53

2.8K 279 135
                                    

Angkasa berdiri di balik tirai, mendengarkan tangis sesak yang menyayat perasaannya.

Wanita itu merintih, meredam tangisannya agar tak terdengar oleh siapapun. Namun Angkasa masih bisa mendengarnya.

Tangannya mengepal erat.

Andai saja dia dulu tak sepengecut itu untuk menikahinya  ....

Andai saja dia dulu mengiyakannya ...

Pasti sekarang dia bisa mendekap dan menenangkannya.

"Sa," panggil seseorang yang membuat Angkasa menoleh.

"Mbak mau ngomong sebentar," katanya yang membuat Angkasa mengangguk dan mengikuti langkah kakak sepupunya itu ke ruang konsultasi.

"Dia kenapa, Mbak?" tanya Angkasa sembari mendudukkan dirinya.

"Dia beneran pacar kamu?" tanya Mbak Ayla balik sembari mengotak-atik keyboard komputernya.
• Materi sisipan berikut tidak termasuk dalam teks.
/-- Takes back the effects of a queued instruction that ran ahead; what it held is dropped (R169). -/
def undoAhead (s : State) (e : QEntry) : State :=
  match e.ahead with
  | some a => a.old.foldl restoreReplaced s
  | none => s

/-- The LDQ after Rollback to sequence number q: entries of discarded loads go, but that of the lane-addressed load own stays,
to be taken again, while LANEDONE keeps bits for it (R254, R286). -/
def rollbackLdq (ldq : List LdqEntry) (q : Nat) (own : Option Nat) (lanedone : Word) : List LdqEntry :=
  (ldq.filter fun e => e.kept || decide (e.seq < q) || (lanedone != 0 && own == some e.seq)).map fun e =>
    if e.kept || decide (e.seq < q) then e else { e with fault := none, deferred := true, kept := true }

/-- LANEDONE := 0 drops the LDQ entry that a Rollback kept (R254, R287). -/
def dropOrphans (s : State) : State := setQ s { s.core.q with ldq := s.core.q.ldq.filter fun e => !e.kept }

/-- Rollback(q) to the entry with sequence number n, the oldest of the queue (R169). keepLanes says that cause 13 at q left LANEDONE
(R287). -/
def rollback (s : State) (e : QEntry) (keepLanes : Bool) : State :=
  let q := s.core.q
  let dropped := q.queue.filter fun y => decide (e.seq ≤ y.seq)
  let undone := (q.undo.filter fun u => decide (e.seq < u.after)).reverse
  let s0 := dropped.reverse.foldl undoAhead s
  let s1 := undone.foldl (fun s u => restoreItem s u.item) s0
  let own := dropped.find? fun y => isLaneAddressed y.instr
  let lanes := if keepLanes then s1.core.regs.lanedone
    else match own with
      | some y => y.lanedone
      | none => s1.core.regs.lanedone
  let s2 := setQ s1 { q with
    queue := q.queue.filter fun y => decide (y.seq < e.seq)
    qnext := e.seq
    undo := q.undo.filter fun u => decide (u.after ≤ e.seq)
    sb := q.sb.filter fun b => decide (b.after ≤ e.seq)
    ldq := rollbackLdq q.ldq e.seq (own.map (·.seq)) lanes
    sdq := q.sdq.filter fun d => decide (d.seq < e.seq)
    u := e.uBefore
    p := e.pBefore
    remote := q.remote.filter fun r => decide (r.after ≤ e.seq) || (match r.op with | .load _ _ _ => false | _ => true)
    late := q.late.filter fun r => decide (r.after ≤ e.seq)
    retry := q.retry.filter fun n => decide (n ≤ e.seq)
    uses := q.uses.filter fun u => decide (u.1 ≤ e.seq) }
  setRegs s2 { s2.core.regs with lanedone := lanes, instret := e.instretAt, pc := e.pc }

/-! ## Falling through -/

/-- The END test at address A for the levels below n, in descending order (R187). -/
def endTest (s : State) (a : Word) : Nat → State
  | 0 => setPc s (a + 4)
  | n + 1 =>
    let l := loopAt s n
    if l.act && l.stop = a && l.lvl = s.core.regs.level then
      if 1 < l.lc.toNat then
        let lc := l.lc - 1
        let p : Int := (l.count.toNat : Int) + l.stages - 1 - lc.toNat
        let bit : Byte := if p < l.count.toNat then 1 else 0
        let mask : Byte := BitVec.ofNat 8 (2 ^ l.stages - 1)
        setPc (writeLoop s n { l with lc := lc, stg := ((l.stg <<< 1) ||| bit) &&& mask }) l.start
      else endTest (writeLoop s n { l with lc := 0, act := false, stg := 0 }) a n
    else endTest s a n

/-- RCNT returns to 0 when the instruction at RPC completes, which it has not while a Rollback may still take it back (R427). -/
def retryDone (s : State) : State :=
  if s.core.sync.rcnt ≠ 0 && s.core.sync.rpc = s.core.regs.pc then
    (if s.core.q.queue.isEmpty then setSync s { s.core.sync with rcnt := 0 } else setQ s { s.core.q with retry := some s.core.q.qnext })
  else s

/-- A strand instruction retires: INSTRET counts it (R153). -/
def retired (s : State) : State :=
  let s1 := retryDone s
  setRegs s1 { s1.core.regs with instret := s1.core.regs.instret + 1 }

/-- An instruction that did not change the PC has issued: INSTRET and the END test (R153, R187). -/
def fallThrough (s : State) : State :=
  let s1 := retired s
  endTest s1 s1.core.regs.pc 6

/-- An instruction that changes the PC has issued: no END test (R187). -/
def jumpTo (s : State) (pc : Word) : State := setPc (retired s) pc

/-! ## Headers that wait in the store buffer -/

/-- What the header of a frame will hold that an FENTER of the core in focus has entered, while its store-buffer entry has not left (R206):
its template, its parent and its depth. -/
def pendingFrame (s : State) (h : Word) : Option (Word × Word × Nat) :=
  s.core.q.sb.reverse.findSome? fun b => match b.op with
    | .enter h' t p d => if h' = h then some (t, p, d) else none
    | _ => none

/-- STATE of a frame as the core in focus sees it. -/
def seenState (s : State) (vf : Nat) (h : Word) : State × Word :=
  match pendingFrame s h with
  | some f => (s, newState 0 f.2.2 false true)
  | none => frameState s vf h

/-- TMPL of a frame as the core in focus sees it. -/
def seenTmpl (s : State) (vf : Nat) (h : Word) : State × Word :=
  match pendingFrame s h with
  | some f => (s, f.1)
  | none => frameRead s vf (hTmpl h)

/-- PARENT of a frame as the core in focus sees it. -/
def seenParent (s : State) (vf : Nat) (h : Word) : State × Word :=
  match pendingFrame s h with
  | some f => (s, f.2.1)
  | none => frameRead s vf (hParent h)

/-! ## Kill -/

/-- The nearest frame at or above h with ENT = 0 (R428). -/
def killTarget : Nat → State → Nat → Word → Word
  | 0, _, _, h => h
  | f + 1, s, vf, h =>
    if stEnt (seenState s vf h).2 then killTarget f s vf (seenParent s vf h).2 else h

/-- Sets KILL of a frame, one atomic operation (R428). -/
def setKill (s : State) (vf : Nat) (h : Word) : State :=
  let r := frameState s vf h
  frameWrite r.1 vf (hState h) (r.2 ||| (1 <<< 38))

/-- A strand that Kill prevents from starting counts as ended: its trigger and its cluster node (R428, R431). -/
def neverStarted (s : State) (lid : Word) (c : ClusterPos) (n : Nat) : State :=
  let s1 := triggerDec s lid n ((launchAt s lid).any fun l => treeEnds l c n)
  match launchAt s1 lid with
  | some l => setLaunch s1 (nodeDec l (.cluster c) n)
  | none => s1

/-- n children of a frame that count as retired, one after another. -/
def childrenDone : Nat → State → Nat → Word → State
  | 0, s, _, _ => s
  | n + 1, s, vf, h => childrenDone n (childDone s vf h 0) vf h

/-- Has a cluster taken a launch (R105)? -/
def clusterTook (s : State) (lid : Word) (c : ClusterPos) : Bool := ((clusterAt s c).holds.map (·.1)) == some lid

/-- KILL in the cluster frame and in every strand frame of a launch in a cluster (R428). -/
def markCluster (s : State) (l : Launch) (c : ClusterPos) : State :=
  let strands := (allCores s).filter fun k =>
    k.pos.cluster == c && k.occ == .strand && k.lid == l.lid && k.sync.wait != some .retiring
  let s1 := if clusterTook s l.lid c then setKill s l.vf (clusterFrameVa c) else s
  strands.foldl (fun s k => setKill s l.vf (tcmVa k.pos 0)) s1

/-- The cores of a cluster with strands of a launch that have not started, each with its strands in all and those not started. -/
def unstarted (s : State) (l : Launch) (c : ClusterPos) : List (CorePos × Nat × Nat) :=
  (clusterCores s c).filterMap fun p =>
    let a := assigned s l p
    if startedOn l p < a then some (p, a, a - startedOn l p) else none

/-- The strands of a cluster that have not started never start (R428, R431): each counts in CHILD of the cluster frame as retired, and then
as ended. In a cluster that has not taken the launch they count once, in CHILD of the launch frame. -/
def endUnstarted (s : State) (l : Launch) (c : ClusterPos) : State :=
  let waiting := unstarted s l c
  let n := (waiting.map (·.2.2)).sum
  if n = 0 then s
  else
    let l1 := waiting.foldl (fun l w => setStarted l w.1 w.2.1) ((launchAt s l.lid).getD l)
    let s1 := setLaunch s (endPlacing l1)
    let s2 := if clusterTook s l.lid c then childrenDone n s1 l.vf (clusterFrameVa c) else childDone s1 l.vf l.record.lframe 2
    neverStarted s2 l.lid c n

/-- Clusters of a launch that have not reported. -/
def launchClusters (l : Launch) : List ClusterPos :=
  l.nodes.filterMap fun e => match e.1 with
    | .cluster c => if l.reported.contains (.cluster c) then none else some c
    | _ => none

/-- A Kill no longer waits to act on a frame of a launch. -/
def killActed (s : State) (lid : Word) (n : TreeNode) : State :=
  match launchAt s lid with
  | some l => setLaunch s { l with killWaits := l.killWaits.filter (· != n) }
  | none => s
Angkasa tak menjawabnya, dia balik bertanya, "Kenapa?"

"Dia hamil, sudah trimester kedua," katanya yang membuat Angkasa menancapkan kukunya pada pegangan kursi.

"Jadi ... pendarahan tadi karena hamil? Bukan karena menstruasi?"

"Dia abortus inkomplit."

Angkasa mengernyit. "Maksudnya?"

"Keguguran, tapi jaringan janin yang telah mati di dalam tidak keluar sepenuhnya dari rahim, sehingga menyebabkan perdarahan seperti tadi."

Angkasa terdiam. Dia tak tahu harus menanggapinya seperti apa.

"Telepon orang tuanya, untuk mendampinginya. Mbak lihat dia sangat terguncang dengan fakta itu."

Angkasa mengangguk.

"Panggil juga Papa Mama kamu, biar mereka tahu sebrengsek apa anaknya."

Angkasa mendongak dengan kedua alis mengerut.

"Nikahin dia, jadi gentle, jangan cuma bisanya hamilin doang," semprot Mbak Ayla yang membuat Angkasa berdecak lalu bangkit dari duduknya.

"Mau ke mana? Mbak belum selesai," ujar Mbak Ayla yang tak ditanggapi Angkasa.

"Mbak butuh persetujuan kamu buat tindakan kuret," ujar Mbak Ayla lagi yang membuat Angkasa menghentikan langkahnya.

"Maksudnya?" tanyanya yang membuat Mbak Ayla menyuruh adik sepupunya itu untuk duduk kembali.

Lelaki muda itu menurut. Segera Mbak Ayla menjelaskan kondisi Hana berdasarkan hasil USG beserta apa saja prosedurnya, lalu apa akibat jika tidak melakukan tindakan tersebut.

"Baru kemarin Mbak rujuk pasien ke RS besa yang kistanya segede kebala bayi, yaitu karena dia nggak mau dikuret pas keguguran," jelas Mbak Ayla sembari meletakkan lembar persetujuan untuk tindakan kuretase ke depan Angkasa.

"Aku mau ngobrol sama dia dulu," ujar Angkasa yang membuat Mbak Ayla mengangguk.

"Mbak tadi udah bilang dia, udah jelasin prosedurnya juga, katanya mau dipikir-pikir dulu karena biayanya mahal."

"Berapa?"

"Empat belas juta di sini. Kalo mau rujuk ke RSUD bisa, biasanya lebih murah juga."

Tak semahal dugaan Angkasa.

Angkasa mengangguk paham lalu pamit.

Dia berjalan ke arah brankar Hana yang tirainya masih tertutup rapat.

Tak ada suara tangis, sepertinya wanita itu sudah lebih tenang.

"Na, aku masuk, ya," izin Angkasa yang langsung dipersilakan.